[TASK OBJECTIVE] What is needed is every line of the material that contains "window".

[TASK INPUTS]
-- ==== Sys2Proof/Machine/Housekeeping.lean ====
section
/-! DEFINITION. The housekeeping commands of chapter 12 (R442 to R451), INPUT_GET_STATUS, and the end of a waiting
STITCH_COMMIT. -/

namespace Sys2Proof.Machine
open Sys2Proof

/-! ## NOP, GET_CAPS, GET_VERSION, RESET, GET_ABORT_STATUS (R442 to R446) -/

def nopReply (_c : Nat) (p : List Byte) (s : State) : Reply := okWith p s

/-- The capability descriptor (R443). -/
def State.capsBytes (s : State) : List Byte :=
  let n := s.nDies
  let p := s.part
  let o := (s.dx 0).otp
  leBytes 4 p.caps0.toNat ++ leBytes 4 s.caps1.toNat ++ leBytes 1 s.host.boot.major ++ leBytes 1 s.host.boot.minor ++ leBytes 1 (s.dx 0).mode ++ zeros 1 ++
    leBytes 2 (24 * n) ++ leBytes 2 (16 * n) ++ leBytes 1 (8 * n) ++ leBytes 1 (4 * n) ++ leBytes 1 (16 * n) ++ leBytes 1 (16 * n) ++
    leBytes 1 (if p.featE then 16 * n else 0) ++ leBytes 1 (2 * n) ++ leBytes 1 (if p.featK then 4 else 1) ++ leBytes 1 8 ++
    leBytes 1 (if p.featX then 16 else 0) ++ leBytes 1 (28 * n) ++ leBytes 2 ((if p.featE then 48 else 32) * n) ++ leBytes 1 64 ++ zeros 3 ++
    ((List.range 8).flatMap fun d => leBytes 1 (if d = 0 ∨ s.dieUp d then (s.dx d).mode else 0xFF)) ++ leBytes 8 s.fused.partId ++
    leBytes 1 (o.keys % 16 + 16 * (o.revoked % 16)) ++ leBytes 1 (b2n o.portKey) ++ leBytes 1 o.rollback ++ zeros 13

def getCapsReply (_c : Nat) (_p : List Byte) (s : State) : Reply := okWith s.capsBytes s

/-- The boot record in force; without a valid one both slots are UNKNOWN and A is preferred (R388). -/
def State.bootRec (s : State) : BootRec := match (s.dx 0).nv.record 6 with | .boot b => b | _ => {}

/-- A field of an image that has not been accepted reads 0 (R444). -/
def manField (m : Option Manifest) (f : Manifest → Nat) : Nat := match m with | some x => f x | none => 0

/-- Followers that run the unit image. -/
def State.folRun (s : State) : Nat :=
  sumN ((List.range 8).map fun d => if d ≠ 0 ∧ s.dieUp d ∧ (s.dx d).mode = 2 then 2 ^ d else 0)

def State.versionBytes (s : State) : List Byte :=
  let b := s.host.boot
  let r := s.bootRec
  let left := if b.trial then (if b.slot = 0 then r.cntA else r.cntB) else 0
  leBytes 4 (manField b.lead (·.fw)) ++ leBytes 4 (manField b.unit (·.fw)) ++ leBytes 4 Config.romVersion.toNat ++ leBytes 4 (manField b.lead (·.svn)) ++
    leBytes 4 (manField b.unit (·.svn)) ++ leBytes 1 b.major ++ leBytes 1 (manField b.lead (·.minor)) ++ leBytes 1 (manField b.unit (·.minor)) ++
    leBytes 1 b.minor ++ leBytes 1 (if b.srcHost || b.safe || b.download then 0xFF else b.slot) ++ leBytes 1 r.stA ++ leBytes 1 r.stB ++ leBytes 1 left ++
    leBytes 4 (b2n b.untested + 2 * b2n b.safe + 4 * b2n b.srcHost + 8 * b2n b.profile + 16 * b2n b.profileErr) ++
    leBytes 1 (s.dx 0).otp.rollback ++ zeros 3 ++ leBytes 1 s.folRun ++ leBytes 1 b.folSafe ++ leBytes 1 b.folNoimg ++ zeros 1 ++
    leBytes 8 (manField b.lead (·.hash))

def getVersionReply (_c : Nat) (_p : List Byte) (s : State) : Reply := okWith s.versionBytes s

/-- Inserts a reset in the order in which they are due. -/
def insReset (x : Nat × Nat × Nat × Nat) : List (Nat × Nat × Nat × Nat) → List (Nat × Nat × Nat × Nat)
  | [] => [x]
  | y :: ys => if x.2.1 < y.2.1 then x :: y :: ys else y :: insReset x ys

/-- RESET: the reset begins later, beside those asked for before (R445). DEDUCED, unsafe: log entry 15. -/
def resetReply (c : Nat) (p : List Byte) (s : State) : Reply :=
  let sc := uAt p 0 1
  let d := uAt p 1 1
  let ms := uAt p 2 2
  guarded s
    [(decide (sc = 1) && (dieAbsent s d).1, retAbsent), (notSec c, retDenied),
     (decide (sc = 1) && decide (d < 8) && !s.dieUp d && !(s.dx d).bootedOnce, retNotReady),
     (decide (1 < sc) || (decide (sc = 0) && decide (d ≠ 0)) || (decide (sc = 1) && (decide (d = 0) || decide (8 ≤ d))) || decide (ms = 0) ||
        decide (1000 < ms), retBadParam)]
    (okReply (s.modHost fun h => { h with resetReq := insReset (d, h.boot.uptime + ms, c, s.ownerOf c) h.resetReq }))

def AbortLog.bytes (a : AbortLog) : List Byte :=
  leBytes 8 a.mts ++ leBytes 1 a.cls ++ leBytes 1 a.result ++ leBytes 2 a.idx ++ leBytes 1 a.path ++ zeros 3 ++ leBytes 4 a.cleanUs ++ leBytes 4 a.totalUs

def getAbortStatusReply (_c : Nat) (p : List Byte) (s : State) : Reply :=
  let a := s.host.abort
  let l := if s.host.boot.rom then [] else a.log
  guarded s [(!rsv p 0 4, retBadParam)]
    (okWith (leBytes 1 a.result ++ leBytes 1 l.length ++ leBytes 2 a.func ++ leBytes 4 a.total ++ l.flatMap AbortLog.bytes) s)

/-! ## Sessions (R447 to R451) -/

/-- The host port of the message in execution (R426). -/
def State.portOf (s : State) (c : Nat) : Nat := match (s.mbx c).msg with | some m => m.port | none => 0

/-- A nonce from the on-die random source: 32 bytes, free (R432). DESIGN CHOICE, safe: log entry 6. -/
def State.drawNonce (s : State) : List Byte × State :=
  let a := s.draw
  let b := a.2.draw
  let c := b.2.draw
  let d := c.2.draw
  (leBytes 8 a.1.toNat ++ leBytes 8 b.1.toNat ++ leBytes 8 c.1.toNat ++ leBytes 8 d.1.toNat, d.2)

/-- SESSION_OPEN (R447). DEDUCED, unsafe: log entry 15. -/
def sessionOpenReply (c : Nat) (p : List Byte) (s : State) : Reply :=
  let fl := uAt p 0 1
  let auth := fl.testBit 0
  let take := fl.testBit 1
  let first := uAt p 2 2
  let port := s.portOf c
  let s1 := s.endSession c
  let nn := if auth then s1.drawNonce else (zeros 32, s1)
  let id := (s.host.sessions + 1) % 2 ^ 32
  let q : Session := { port := port, owner := uAt p 4 4, id := id, nextSeq := first, nonce := if auth then some nn.1 else none }
  let s2 := (nn.2.modMbx c fun m => { m with sess := some q }).modHost fun h => { h with sessions := id }
  guarded s
    [(decide (4 ≤ fl) || !rsv p 1 1 || decide (first = 0xFFFF) || (auth && decide (port = 0)), retBadParam),
     ((s.mbx c).sess.isSome && !take, retBusy)]
    (okWith (leBytes 1 c ++ leBytes 1 port ++ leBytes 1 (b2n (s.dx 0).otp.portKey) ++ zeros 1 ++ leBytes 4 id ++ nn.1) s2)

/-- The MAC that passes SESSION_AUTH (R432); a key programmed in part is unusable (R450). DESIGN CHOICE, safe: log entry 33. -/
def Otp.macOk (o : Otp) (nonce : List Byte) (c port id : Nat) (mac : List Byte) : Bool :=
  if o.portPart then false
  else if o.portKey then
    decide (beVal mac = hmacSha256 o.key (nonce ++ leBytes 1 c ++ leBytes 1 port ++ leBytes 4 id))
  else decide (mac = zeros 32)

def State.modPort (s : State) (i : Nat) (f : Port → Port) : State :=
  s.modHost fun h => { h with ports := h.ports.set i (f (h.ports.getD i {})) }
def State.port (s : State) (i : Nat) : Port := s.host.ports.getD i {}

/-- SESSION_AUTH: a failed check spends its nonce and counts toward the lock of the port (R433, R448). -/
def sessionAuthReply (c : Nat) (p : List Byte) (s : State) : Reply :=
  let port := s.portOf c
  let mac := (p.drop 4).take 32
  match (s.mbx c).sess with
  | none => { ret := retBadParam, s := s }
  | some q =>
    match firstErr [((s.port port).authLocked, retDenied), (decide (uAt p 0 4 ≠ q.id) || q.nonce.isNone, retBadParam)] with
    | some r => { ret := r, s := s }
    | none =>
      if (s.dx 0).otp.macOk (q.nonce.getD []) c q.port q.id mac then
        okReply ((s.modMbx c fun m => { m with sess := some { q with nonce := none, authed := true } }).modPort port fun t =>
          { t with authFails := 0 }).refreshAuth
      else
        let n := (s.port port).authFails + 1
        { ret := retAuth,
          s := (s.modMbx c fun m => { m with sess := some { q with nonce := none } }).modPort port fun t =>
            { t with authFails := n, authLocked := t.authLocked || decide (3 ≤ n) } }

def sessionCloseReply (c : Nat) (p : List Byte) (s : State) : Reply :=
  guarded s [(!rsv p 0 4, retBadParam)] (okReply (s.endSession c))

/-- PORT_KEY_PROGRAM: whether the OTP write passes its read-back is free (R450).
DESIGN CHOICE, safe: log entry 6. DESIGN CHOICE, safe: log entry 33. -/
def portKeyProgramReply (c : Nat) (p : List Byte) (s : State) : Reply :=
  let key := (p.drop 4).take 32
  let confirming := (s.dx 0).nv.queue.any fun j => decide (j.fin = .confirm)
  match firstErr
    [(notSec c || (s.dx 0).otp.portKey, retDenied), (decide (uAt p 0 4 ≠ 0x4B590001) || decide (key = zeros 32), retBadParam), (confirming, retBusy)] with
  | some r => { ret := r, s := s }
  | none =>
    let r := s.draw
    if r.1.getLsbD 0 then { ret := retNv, s := r.2.modDx 0 fun x => { x with otp := { x.otp with portKey := true, portPart := true } } }
    else okReply (r.2.modDx 0 fun x => { x with otp := { x.otp with portKey := true, key := key } })

/-- CHANNEL_POLICY: the policy applies to messages copied after the response is written (R451). -/
def channelPolicyReply (c : Nat) (p : List Byte) (s : State) : Reply :=
  let m := uAt p 0 1
  guarded s [(notSec c, retDenied), (decide (16 ≤ m) || !rsv p 1 3, retBadParam)] (okReply (s.modMbx c fun x => { x with roDue := some m }))

/-! ## INPUT_GET_STATUS (R97) -/

def inputGetStatusReply (_c : Nat) (p : List Byte) (s : State) : Reply :=
  let n := uAt p 0 2
  guarded s (inputChecks s n ++ [(!rsv p 2 2, retBadParam)]) (okWith (inputStatusBytes s n (s.measValid n)) s)

/-! ## A STITCH_COMMIT or STITCH_DEFAULT that waits (R375) -/

/-- The install of a waiting command is made, and the command acknowledged (R375, R381). -/
def State.commitTake (s : State) (e : Nat) (w : CommitWait) : State :=
  match (s.mbx w.chan).msg with
  | some m =>
    if m.held then
      (s.modStitch e fun u => u.install w.prog w.entries w.tag w.dflt).finish w.chan retOK (if w.dflt then [] else leBytes 2 e ++ leBytes 2 0xFFFF)
    else s
  | none => s

/-- The engine is idle again: firmware of its die makes the installs that wait for it, in the order of their commands; a HALTED CP makes none
(R375, R385). DEDUCED, unsafe: log entry 50. -/
def State.commitPoll (s : State) (e : Nat) : State :=
  let u := s.stitch e
  if u.busy || (u.engaged && u.commitBy.any (·.first)) || decide ((s.dx (dieOfStitch e)).mode = 3) then s
  else u.commitBy.foldl (fun t w => t.commitTake e w) (s.modStitch e fun v => { v with commitBy := [] })

/-- A waiting command at one engine as a window of 1 ms ends: its second one ends the wait (R375). -/
def State.commitAgeAt (s : State) (e : Nat) (w : CommitWait) : State :=
  let gone := fun (t : State) => t.modStitch e fun u => { u with commitBy := u.commitBy.filter fun x => decide (x.chan ≠ w.chan) }
  match (s.mbx w.chan).msg with
  | some m =>
    if m.code = 0 then s.modMbx w.chan fun y => { y with msg := some { m with code := 1 } }
    else (gone s).finish w.chan retBusy []
  | none => gone s

/-- The same for all that wait at one engine. -/
def State.commitAgeOf (x : State) (e : Nat) : State :=
  let t := x.commitPoll e
  (t.stitch e).commitBy.foldl (fun y w => y.commitAgeAt e w) t

/-- A window of 1 ms has passed for the commands that wait on engines of die `d`: the second one ends the wait (R375). -/
def State.commitAge (s : State) (d : Nat) : State := if (s.dx d).mode = 3 then s else s.forEach ((List.range 28).map (· + 28 * d)) State.commitAgeOf

end Sys2Proof.Machine
end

[EXERCISE ANSWER]
/-- A waiting command at one engine as a window of 1 ms ends: its second one ends the wait (R375). -/
/-- A window of 1 ms has passed for the commands that wait on engines of die `d`: the second one ends the wait (R375). -/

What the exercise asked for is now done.